• [TASK REQUIREMENTS]: The expected answer is the set of lines in the data below between the line holding "def words_control : List" and the line holding "def words_integer : List", inclusive, written out exactly.

• [EXTRACTED RECORDS]:
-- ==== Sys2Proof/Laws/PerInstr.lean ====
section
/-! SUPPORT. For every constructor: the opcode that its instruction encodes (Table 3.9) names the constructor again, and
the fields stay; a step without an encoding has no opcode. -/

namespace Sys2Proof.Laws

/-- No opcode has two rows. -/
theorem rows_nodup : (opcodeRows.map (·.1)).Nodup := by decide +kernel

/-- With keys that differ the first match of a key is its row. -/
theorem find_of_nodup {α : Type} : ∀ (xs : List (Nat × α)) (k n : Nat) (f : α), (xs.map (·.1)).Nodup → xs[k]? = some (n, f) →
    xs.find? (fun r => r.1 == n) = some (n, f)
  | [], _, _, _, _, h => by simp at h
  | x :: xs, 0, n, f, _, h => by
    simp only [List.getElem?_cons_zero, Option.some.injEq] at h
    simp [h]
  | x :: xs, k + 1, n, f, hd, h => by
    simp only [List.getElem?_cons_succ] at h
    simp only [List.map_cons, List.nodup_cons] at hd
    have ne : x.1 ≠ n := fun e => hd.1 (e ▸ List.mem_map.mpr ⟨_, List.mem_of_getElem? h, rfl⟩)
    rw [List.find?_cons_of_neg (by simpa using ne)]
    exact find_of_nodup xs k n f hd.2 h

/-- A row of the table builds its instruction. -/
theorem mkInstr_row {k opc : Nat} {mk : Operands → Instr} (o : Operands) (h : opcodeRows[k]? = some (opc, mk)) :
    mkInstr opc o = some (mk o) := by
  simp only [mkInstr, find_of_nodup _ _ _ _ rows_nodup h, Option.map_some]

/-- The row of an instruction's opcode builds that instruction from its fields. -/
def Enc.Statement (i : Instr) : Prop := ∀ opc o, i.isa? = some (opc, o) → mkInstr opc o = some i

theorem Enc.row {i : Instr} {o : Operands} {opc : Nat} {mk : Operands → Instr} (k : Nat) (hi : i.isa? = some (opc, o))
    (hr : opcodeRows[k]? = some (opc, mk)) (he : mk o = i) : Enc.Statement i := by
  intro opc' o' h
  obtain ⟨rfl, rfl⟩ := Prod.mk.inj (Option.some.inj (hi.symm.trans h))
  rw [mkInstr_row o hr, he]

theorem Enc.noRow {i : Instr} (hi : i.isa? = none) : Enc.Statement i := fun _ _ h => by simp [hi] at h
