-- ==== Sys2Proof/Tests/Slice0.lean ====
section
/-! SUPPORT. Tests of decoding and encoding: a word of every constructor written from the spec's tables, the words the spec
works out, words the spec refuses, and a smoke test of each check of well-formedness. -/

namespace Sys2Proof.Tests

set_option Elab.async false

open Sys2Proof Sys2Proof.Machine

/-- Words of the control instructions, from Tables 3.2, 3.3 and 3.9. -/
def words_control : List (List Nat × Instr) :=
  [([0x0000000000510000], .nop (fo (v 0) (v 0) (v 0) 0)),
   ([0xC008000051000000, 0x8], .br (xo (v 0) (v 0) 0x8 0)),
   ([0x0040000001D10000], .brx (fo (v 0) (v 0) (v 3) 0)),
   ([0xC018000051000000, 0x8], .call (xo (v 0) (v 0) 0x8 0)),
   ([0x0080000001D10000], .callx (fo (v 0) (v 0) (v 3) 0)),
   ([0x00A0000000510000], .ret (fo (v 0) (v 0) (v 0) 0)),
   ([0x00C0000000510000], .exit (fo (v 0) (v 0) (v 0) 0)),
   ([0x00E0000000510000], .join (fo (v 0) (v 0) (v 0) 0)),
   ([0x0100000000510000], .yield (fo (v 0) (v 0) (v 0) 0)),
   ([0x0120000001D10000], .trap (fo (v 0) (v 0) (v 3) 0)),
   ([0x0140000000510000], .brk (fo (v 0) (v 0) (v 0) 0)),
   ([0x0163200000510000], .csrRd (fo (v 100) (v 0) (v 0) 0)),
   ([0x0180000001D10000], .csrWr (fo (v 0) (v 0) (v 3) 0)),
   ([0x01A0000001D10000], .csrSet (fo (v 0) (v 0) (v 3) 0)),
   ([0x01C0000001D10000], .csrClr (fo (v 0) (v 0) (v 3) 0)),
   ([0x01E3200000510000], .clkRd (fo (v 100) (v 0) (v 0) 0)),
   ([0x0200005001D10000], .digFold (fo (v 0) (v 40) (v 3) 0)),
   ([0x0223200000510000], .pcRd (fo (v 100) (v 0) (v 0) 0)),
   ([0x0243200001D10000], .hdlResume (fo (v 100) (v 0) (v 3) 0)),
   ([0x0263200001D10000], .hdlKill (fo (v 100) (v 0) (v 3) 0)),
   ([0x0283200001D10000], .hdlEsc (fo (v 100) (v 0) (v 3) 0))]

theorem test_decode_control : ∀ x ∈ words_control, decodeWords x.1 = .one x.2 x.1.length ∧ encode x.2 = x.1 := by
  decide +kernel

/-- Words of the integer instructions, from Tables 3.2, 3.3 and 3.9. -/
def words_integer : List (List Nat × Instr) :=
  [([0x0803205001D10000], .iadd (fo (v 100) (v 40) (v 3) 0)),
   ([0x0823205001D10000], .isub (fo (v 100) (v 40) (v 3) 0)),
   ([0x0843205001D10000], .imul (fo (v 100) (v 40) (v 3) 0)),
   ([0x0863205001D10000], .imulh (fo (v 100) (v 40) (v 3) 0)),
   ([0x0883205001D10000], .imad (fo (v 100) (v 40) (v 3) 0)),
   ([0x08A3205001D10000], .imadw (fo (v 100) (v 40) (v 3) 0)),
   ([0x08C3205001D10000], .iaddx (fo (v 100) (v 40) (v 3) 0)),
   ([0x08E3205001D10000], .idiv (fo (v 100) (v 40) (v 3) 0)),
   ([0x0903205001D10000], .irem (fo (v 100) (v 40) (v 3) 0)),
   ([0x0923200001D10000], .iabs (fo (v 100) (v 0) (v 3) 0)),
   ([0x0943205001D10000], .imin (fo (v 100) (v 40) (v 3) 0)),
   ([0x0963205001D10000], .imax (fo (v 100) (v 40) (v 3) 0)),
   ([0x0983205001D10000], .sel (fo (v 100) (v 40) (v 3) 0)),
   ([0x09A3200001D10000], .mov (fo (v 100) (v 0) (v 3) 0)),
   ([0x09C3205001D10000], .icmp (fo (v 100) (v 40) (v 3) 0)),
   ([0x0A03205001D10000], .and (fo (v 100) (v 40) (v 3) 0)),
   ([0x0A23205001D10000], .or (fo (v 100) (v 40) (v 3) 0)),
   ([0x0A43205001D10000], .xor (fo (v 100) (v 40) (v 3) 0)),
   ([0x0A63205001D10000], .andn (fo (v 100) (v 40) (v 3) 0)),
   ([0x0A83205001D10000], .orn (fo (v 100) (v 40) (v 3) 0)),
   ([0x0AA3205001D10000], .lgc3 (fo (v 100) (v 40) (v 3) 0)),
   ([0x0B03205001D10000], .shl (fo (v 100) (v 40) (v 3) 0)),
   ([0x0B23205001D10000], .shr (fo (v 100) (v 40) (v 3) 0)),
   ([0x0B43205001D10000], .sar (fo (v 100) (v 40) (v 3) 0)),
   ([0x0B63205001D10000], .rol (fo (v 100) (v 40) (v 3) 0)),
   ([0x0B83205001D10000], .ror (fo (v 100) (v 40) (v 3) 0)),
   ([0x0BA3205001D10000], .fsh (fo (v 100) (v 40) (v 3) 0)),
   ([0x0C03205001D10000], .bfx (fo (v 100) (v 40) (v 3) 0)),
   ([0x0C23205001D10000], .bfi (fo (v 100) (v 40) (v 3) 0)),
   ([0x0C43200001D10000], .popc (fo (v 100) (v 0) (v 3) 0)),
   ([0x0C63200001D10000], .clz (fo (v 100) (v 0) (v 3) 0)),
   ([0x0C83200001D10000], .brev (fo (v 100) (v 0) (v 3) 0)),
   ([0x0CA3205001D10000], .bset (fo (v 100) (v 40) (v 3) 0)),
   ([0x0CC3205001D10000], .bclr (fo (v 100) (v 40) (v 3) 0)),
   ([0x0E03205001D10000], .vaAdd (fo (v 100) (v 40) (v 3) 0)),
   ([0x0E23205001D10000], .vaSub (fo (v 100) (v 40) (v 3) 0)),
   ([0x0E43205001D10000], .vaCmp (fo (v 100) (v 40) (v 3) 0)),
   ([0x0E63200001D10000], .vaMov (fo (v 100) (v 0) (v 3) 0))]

• [RESULT BELOW]:
def words_control : List (List Nat × Instr) :=
  [([0x0000000000510000], .nop (fo (v 0) (v 0) (v 0) 0)),
   ([0xC008000051000000, 0x8], .br (xo (v 0) (v 0) 0x8 0)),
   ([0x0040000001D10000], .brx (fo (v 0) (v 0) (v 3) 0)),
   ([0xC018000051000000, 0x8], .call (xo (v 0) (v 0) 0x8 0)),
   ([0x0080000001D10000], .callx (fo (v 0) (v 0) (v 3) 0)),
   ([0x00A0000000510000], .ret (fo (v 0) (v 0) (v 0) 0)),
   ([0x00C0000000510000], .exit (fo (v 0) (v 0) (v 0) 0)),
   ([0x00E0000000510000], .join (fo (v 0) (v 0) (v 0) 0)),
   ([0x0100000000510000], .yield (fo (v 0) (v 0) (v 0) 0)),
   ([0x0120000001D10000], .trap (fo (v 0) (v 0) (v 3) 0)),
   ([0x0140000000510000], .brk (fo (v 0) (v 0) (v 0) 0)),
   ([0x0163200000510000], .csrRd (fo (v 100) (v 0) (v 0) 0)),
   ([0x0180000001D10000], .csrWr (fo (v 0) (v 0) (v 3) 0)),
   ([0x01A0000001D10000], .csrSet (fo (v 0) (v 0) (v 3) 0)),
   ([0x01C0000001D10000], .csrClr (fo (v 0) (v 0) (v 3) 0)),
   ([0x01E3200000510000], .clkRd (fo (v 100) (v 0) (v 0) 0)),
   ([0x0200005001D10000], .digFold (fo (v 0) (v 40) (v 3) 0)),
   ([0x0223200000510000], .pcRd (fo (v 100) (v 0) (v 0) 0)),
   ([0x0243200001D10000], .hdlResume (fo (v 100) (v 0) (v 3) 0)),
   ([0x0263200001D10000], .hdlKill (fo (v 100) (v 0) (v 3) 0)),
   ([0x0283200001D10000], .hdlEsc (fo (v 100) (v 0) (v 3) 0))]

theorem test_decode_control : ∀ x ∈ words_control, decodeWords x.1 = .one x.2 x.1.length ∧ encode x.2 = x.1 := by
  decide +kernel

/-- Words of the integer instructions, from Tables 3.2, 3.3 and 3.9. -/
def words_integer : List (List Nat × Instr) :=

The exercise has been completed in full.